Elvia Arroyo-Ramirez, Processing Archivist for Latin American Manuscript Collections, Princeton University, presented “Invisible Defaults and Perceived Limitations: Processing the Juan Gelman Files.” She discussed how the systems we use contain the biases of the people who create them, pointing to systems that require file names be ‘cleaned’ or ‘scrubbed’ to remove ‘illegal characters’ including Spanish-language diacritic glyphs. When working with a born-digital collection created in another language, those glyphs are vital to the understanding of those records. She asked the community how we can intervene to make our tools and technologies reflect our mission to preserve the records and ‘do no harm.’

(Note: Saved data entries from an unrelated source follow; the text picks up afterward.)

-- ==== Sys2Proof/Machine/Ledger.lean ====
section
/-! DEFINITION. The serving engine's tables in the wharf's Hold 0 (R453 to R464): the ledger and its auxiliary records, tenants, prompt
slots, KV rounds, the audit ring, and what the engine does when it is enabled or the program is unloaded. -/

namespace Sys2Proof.Machine

/-! ### Ledger entries (R454) -/

/-- A field of a ledger entry: word E0 to E7 as 0 to 7, words of the auxiliary record as 8 to 11. -/
abbrev LedField := Nat × BitField

def Led.gen : LedField := (0, ⟨52, 12⟩)
def Led.state : LedField := (0, ⟨48, 4⟩)
def Led.tenant : LedField := (0, ⟨32, 16⟩)
def Led.pinned : LedField := (0, ⟨31, 1⟩)
def Led.mixed : LedField := (0, ⟨30, 1⟩)
def Led.cancelLate : LedField := (0, ⟨29, 1⟩)
def Led.cancelReq : LedField := (0, ⟨28, 1⟩)
def Led.atRisk : LedField := (0, ⟨27, 1⟩)
def Led.ttftMissed : LedField := (0, ⟨26, 1⟩)
def Led.tbtMissed : LedField := (0, ⟨25, 1⟩)
def Led.replay : LedField := (0, ⟨24, 1⟩)
def Led.flagByte : LedField := (0, ⟨24, 8⟩)
def Led.stream : LedField := (0, ⟨22, 2⟩)
def Led.pauseStream : LedField := (0, ⟨21, 1⟩)
def Led.pauseDebt : LedField := (0, ⟨20, 1⟩)
def Led.qclass : LedField := (0, ⟨16, 4⟩)
def Led.session : LedField := (0, ⟨8, 8⟩)
def Led.seed : LedField := (1, ⟨0, 64⟩)
def Led.promptLen : LedField := (2, ⟨46, 18⟩)
def Led.promptDone : LedField := (2, ⟨28, 18⟩)
def Led.maxNew : LedField := (2, ⟨10, 18⟩)
def Led.committed : LedField := (3, ⟨46, 18⟩)
def Led.produced : LedField := (3, ⟨28, 18⟩)
def Led.rounds : LedField := (3, ⟨14, 14⟩)
def Led.epoch : LedField := (4, ⟨32, 32⟩)
def Led.kvMap : LedField := (4, ⟨0, 32⟩)
def Led.ttftTarget : LedField := (5, ⟨32, 32⟩)
def Led.tbtTarget : LedField := (5, ⟨0, 32⟩)
def Led.ttft : LedField := (6, ⟨32, 32⟩)
def Led.tbtMax : LedField := (6, ⟨0, 32⟩)
def Led.tRef : LedField := (7, ⟨16, 48⟩)
def Led.cookie : LedField := (8, ⟨0, 64⟩)
def Led.promptRcvd : LedField := (9, ⟨0, 32⟩)
def Led.sflags : LedField := (9, ⟨32, 8⟩)
def Led.spec : LedField := (9, ⟨40, 8⟩)
def Led.pslot : LedField := (9, ⟨48, 16⟩)
def Led.ring : LedField := (10, ⟨0, 16⟩)
def Led.topK : LedField := (10, ⟨16, 16⟩)
def Led.invTemp : LedField := (10, ⟨32, 32⟩)
def Led.topP : LedField := (11, ⟨0, 32⟩)
def Led.stopToken : LedField := (11, ⟨32, 32⟩)

/-- Address of word `w` of entry `i`. -/
def State.ledAt (s : State) (i w : Nat) : Nat :=
  let b := s.get Reg.LEDG_BASE Fld.LEDG_BASE.base
  if w < 8 then b + 64 * i + 8 * w else b + 0x4000000 + 32 * i + 8 * (w - 8)

/-- A field of entry `i`. -/
def State.led (s : State) (i : Nat) (f : LedField) : Nat := f.2.get (s.word (s.ledAt i f.1))

/-- Write a word of memory. -/
def State.writeWord (s : State) (a : Nat) (w : Word) : State := s.writeAny a (natLe 8 w.toNat)

/-- Write a word of the ledger; until the next step has been processed, reads of the register path find the word that stood there
(R454). -/
def State.ledWrite (s : State) (a : Nat) (w : Word) : State :=
  let v := if (smFind s.engine.view a).isSome then s.engine.view else smPut s.engine.view a (s.word a)
  ({ s with engine := { s.engine with view := v } }).writeWord a w

/-- Set a field of entry `i`. -/
def State.setLed (s : State) (i : Nat) (f : LedField) (v : Nat) : State :=
  let a := s.ledAt i f.1
  s.ledWrite a (f.2.set (s.word a) v)

/-- Add to a field of entry `i`. -/
def State.addLed (s : State) (i : Nat) (f : LedField) (v : Nat) : State := s.setLed i f (s.led i f + v)

/-! ### Table accesses (R264, R279, R280) -/

/-- The engine reads parts of its tables, each an address and a length: earlier writes of them are served first, and lines in error are counted
and logged, each code once (R264, R279, R280, R345; log entry 31). In Still the access wakes the die (R523). -/
def State.useTables (s : State) (l : List (Nat × Nat)) : State :=
  let s := if s.idle.state = 3 then s.wakeOn 3 else s
  let s := l.foldl (fun (t : State) x => t.serveAhead x.1 x.2) s
  (l.foldl (fun (acc : State × List Nat) x => acc.1.readHold x.1 x.2 acc.2) (s, [])).1

/-- The engine writes bytes: earlier writes of them are served first, and a line of which it writes a part is read first (R264, R279). -/
def State.tableStore (s : State) (a : Nat) (bs : List Byte) : State := (s.serveAhead a bs.length).writePieces [(a, bs, [])]

/-! ### States and handles (R453, R455, R456) -/

def rqFree : Nat := 0
def rqWaiting : Nat := 1
def rqPrefill : Nat := 2
def rqDecode : Nat := 3
def rqCompleted : Nat := 4
def rqCancelled : Nat := 5
def rqFailed : Nat := 6

def State.rq (s : State) (i : Nat) : Nat := s.led i Led.state

/-- A request that has not ended. -/
def State.rqLive (s : State) (i : Nat) : Bool :=
  let x := s.rq i
  x == rqWaiting || x == rqPrefill || x == rqDecode

def State.capacity (s : State) : Nat := min 1048576 (s.get Reg.LEDG_COUNT Fld.LEDG_COUNT.capacity)

/-- Entries in use, in ascending order. -/
def State.reqs (s : State) : List Nat := (List.range s.capacity).filter fun i => s.rq i != rqFree

/-- Generation of an entry, which starts at 1 (R453). -/
def State.genOf (s : State) (i : Nat) : Nat := max 1 (s.led i Led.gen)

/-- Handle of entry `i`. -/
def State.handleOf (s : State) (i : Nat) : Nat := s.genOf i * 2 ^ 20 + i

/-- The entry that a handle names (R453). -/
def State.findReq (s : State) (h : Nat) : Option Nat :=
  let i := h % 2 ^ 20
  if i < s.capacity ∧ s.rq i ≠ rqFree ∧ s.genOf i = h / 2 ^ 20 then some i else none

/-- LEDG_POLICY.enable. -/
def State.ledgOn (s : State) : Bool := s.get Reg.LEDG_POLICY Fld.LEDG_POLICY.enable == 1

/-- The engine serves: enabled, and on the wharf. -/
def State.serving (s : State) : Bool := s.ledgOn && s.isWharf

/-- Replay mode (R480). -/
def State.replaying (s : State) : Bool := s.get Reg.LEDG_POLICY Fld.LEDG_POLICY.replay == 1

def State.modEngine (s : State) (f : Engine → Engine) : State := { s with engine := f s.engine }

The conference was concluded by Ingrid Burrington, neither an archivist nor a digital preservationist, but self-described writer, mapmaker and joke maker, and author of Networks of New York: An Illustrated Field Guide to Urban Internet Infrastructure. She discussed the physical infrastructure that makes up the internet and the corporate infrastructures that keep it running. She pointed to social media as crafting communication and products like Google Maps crafting our understanding of the world’s geography. Companies like Google can skew their products away from reality–be that the blurring of sensitive government installation or their own data centers. Corporate interest and the public need for information do not always align.
This change of perspective was a great end to the conference, bringing us out of our technical comfort zones and making the audience consider how the work of digital preservation has larger and potentially more dire effects than we may realize.
Alice Sara Prael is the Digital Accessioning Archivist at Beinecke Rare Book & Manuscript Library at Yale University. She works with born digital archival material through a centralized accessioning service.